/-- A result applied to a record in RATING keeps the account (R66, R67, R123). -/
theorem applyResult_balanced (r : PieceRecord) (i : RatingInputs) (s : State) (mem : r ∈ s.tracker.pieces) (rating : r.state = .rating)
    (before : s.FundsBalanced) : (applyResult r i s).FundsBalanced := by
  have none : r.pledge = none := pledge_none (by simp [rating]) (by simp [rating])
  have faulty : ∀ fault serviceClass, (applyFault r fault serviceClass s).FundsBalanced := fun fault serviceClass => by
    have recorded : SameBooks s (raise .rateFault { s with tracker := { s.tracker with
        lastFault := some { piece := r.piece, fault := fault, serviceClass := serviceClass } } }) := {}
    exact (recorded.funds.trans (sameFunds_retire _ _ _ _ (recorded.unpledged (unpledged_of_mem mem none)))).keeps before
  unfold applyResult
  split
  · exact faulty _ _
  next result flags _ =>
    split
    · exact faulty _ _
    next enough =>
      refine (books_judgeFunds _).funds.keeps ?_
      rw [fundsBalanced_iff] at before ⊢
      obtain ⟨sound, balanced⟩ := before
      have room : s.funds.pledged + result.postage ≤ s.store.dr := by simpa [State.fundsBelow] using enough
      have changed := pledgesOf_change
        (fun x => { x with rating := some result, flags := x.flags.union flags, state := .rated }) sound.1 mem
      rw [none, pledge_of_rated (r := { r with rating := some result, flags := r.flags.union flags, state := .rated }) rfl] at changed
      refine ⟨?_, (balanced.pledge room).perm changed.symm⟩
      exact (sameRecords_changeRecord (change := fun x => { x with rating := some result, flags := x.flags.union flags, state := .rated })
        r.tag s fun _ => rfl).trackerSound sound

/-- A result delivered keeps the account (R65). -/
theorem deliverResult_balanced (s : State) (before : s.FundsBalanced) : (deliverResult s).FundsBalanced := by
  unfold deliverResult
  split
  · exact before
  next flight _ =>
    have idle : SameBooks s { s with engine := none } := {}
    dsimp only
    split
    · exact idle.funds.keeps before
    next r found =>
      split
      next rating => exact applyResult_balanced r _ _ (List.mem_of_find?_eq_some found) rating (idle.funds.keeps before)
      next => exact idle.funds.keeps before

/-! ## The completions -/

/-- A COMMIT completed keeps the account (R127). -/
theorem commitComplete_balanced (postage : Nat) (piece : PieceNo) (job dateCode : Nat) (rest : List StoreWrite) (s : State)
    (queue : s.funds.writes = .commit postage piece job dateCode :: rest) (before : s.FundsBalanced) :
    (commitComplete postage piece job dateCode rest s).FundsBalanced := by
  rw [fundsBalanced_iff, queue, commitsOf_cons_commit] at before
  obtain ⟨r, mem, found, pledge⟩ := committing?_of_matched before
  have beside : (lowerPledge postage (completeWrite (.commit postage piece job dateCode) rest s)).BalancedBeside r.tag
      (commitsOf rest) := by
    obtain ⟨ar, dr, ct⟩ := applyCommit_account s.freeCount postage piece job dateCode s.store
    have spent := (beside_of_committing before mem pledge).spend
    rw [← ar, ← dr, ← ct] at spent
    exact ⟨before.1, spent⟩
  unfold commitComplete
  dsimp only
  rw [show (lowerPledge postage (completeWrite (.commit postage piece job dateCode) rest s)).committing? piece = some r from found]
  have noticed : ∀ u, SameBooks u (placeNotice u) := fun _ => {}
  have asked : ∀ (w : StoreWrite) (q : PieceRecord) (u : State), w.isCommit = false → q.tag = r.tag →
      commitsOf u.funds.writes = commitsOf rest → u.BalancedBeside r.tag (commitsOf rest) →
      (requestSlotWrite q w u).FundsBalanced := fun w q u other tag queued besideU => by
    rw [fundsBalanced_iff, requestSlotWrite_commits other, queued]
    exact State.BalancedBeside.requestSlotWrite w (tag ▸ besideU)
  dsimp only
  split
  · unfold commitLate
    dsimp only
    have freed : ∀ u : State, SameBooks u { u with freeCount := u.freeCount + 1 } := fun _ => {}
    have numbered := (beside.of_sameBooks (freed _)).change
      (change := fun x => { x with serial := some (nextCount s.freeCount s.store.pc) }) fun _ => rfl
    split
    · exact asked _ _ _ rfl rfl (by simp) (numbered.of_sameBooks (noticed _))
    · exact (noticed _).funds.keeps (asked _ _ _ rfl rfl (by simp) numbered)
  · unfold commitOnTime requestImprint
    refine (noticed _).funds.keeps ?_
    have requested : ∀ (path : List PathEntry) (m : EngineMessage) (u : State),
        SameBooks u (sendEngine m { u with imprint := { u.imprint with path := path } }) := fun _ _ _ => {}
    refine (requested _ _ _).funds.keeps ?_
    have committed := beside.changed
      (change := fun x => { x with serial := some (nextCount s.freeCount s.store.pc), state := .committed }) (fun _ => rfl)
      fun _ => pledge_none (by simp) (by simp)
    rw [fundsBalanced_iff]
    exact committed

Task to carry out.
Check each line of the material for "serviceClass" and report how many have it. Add no other words.

Written solution.
2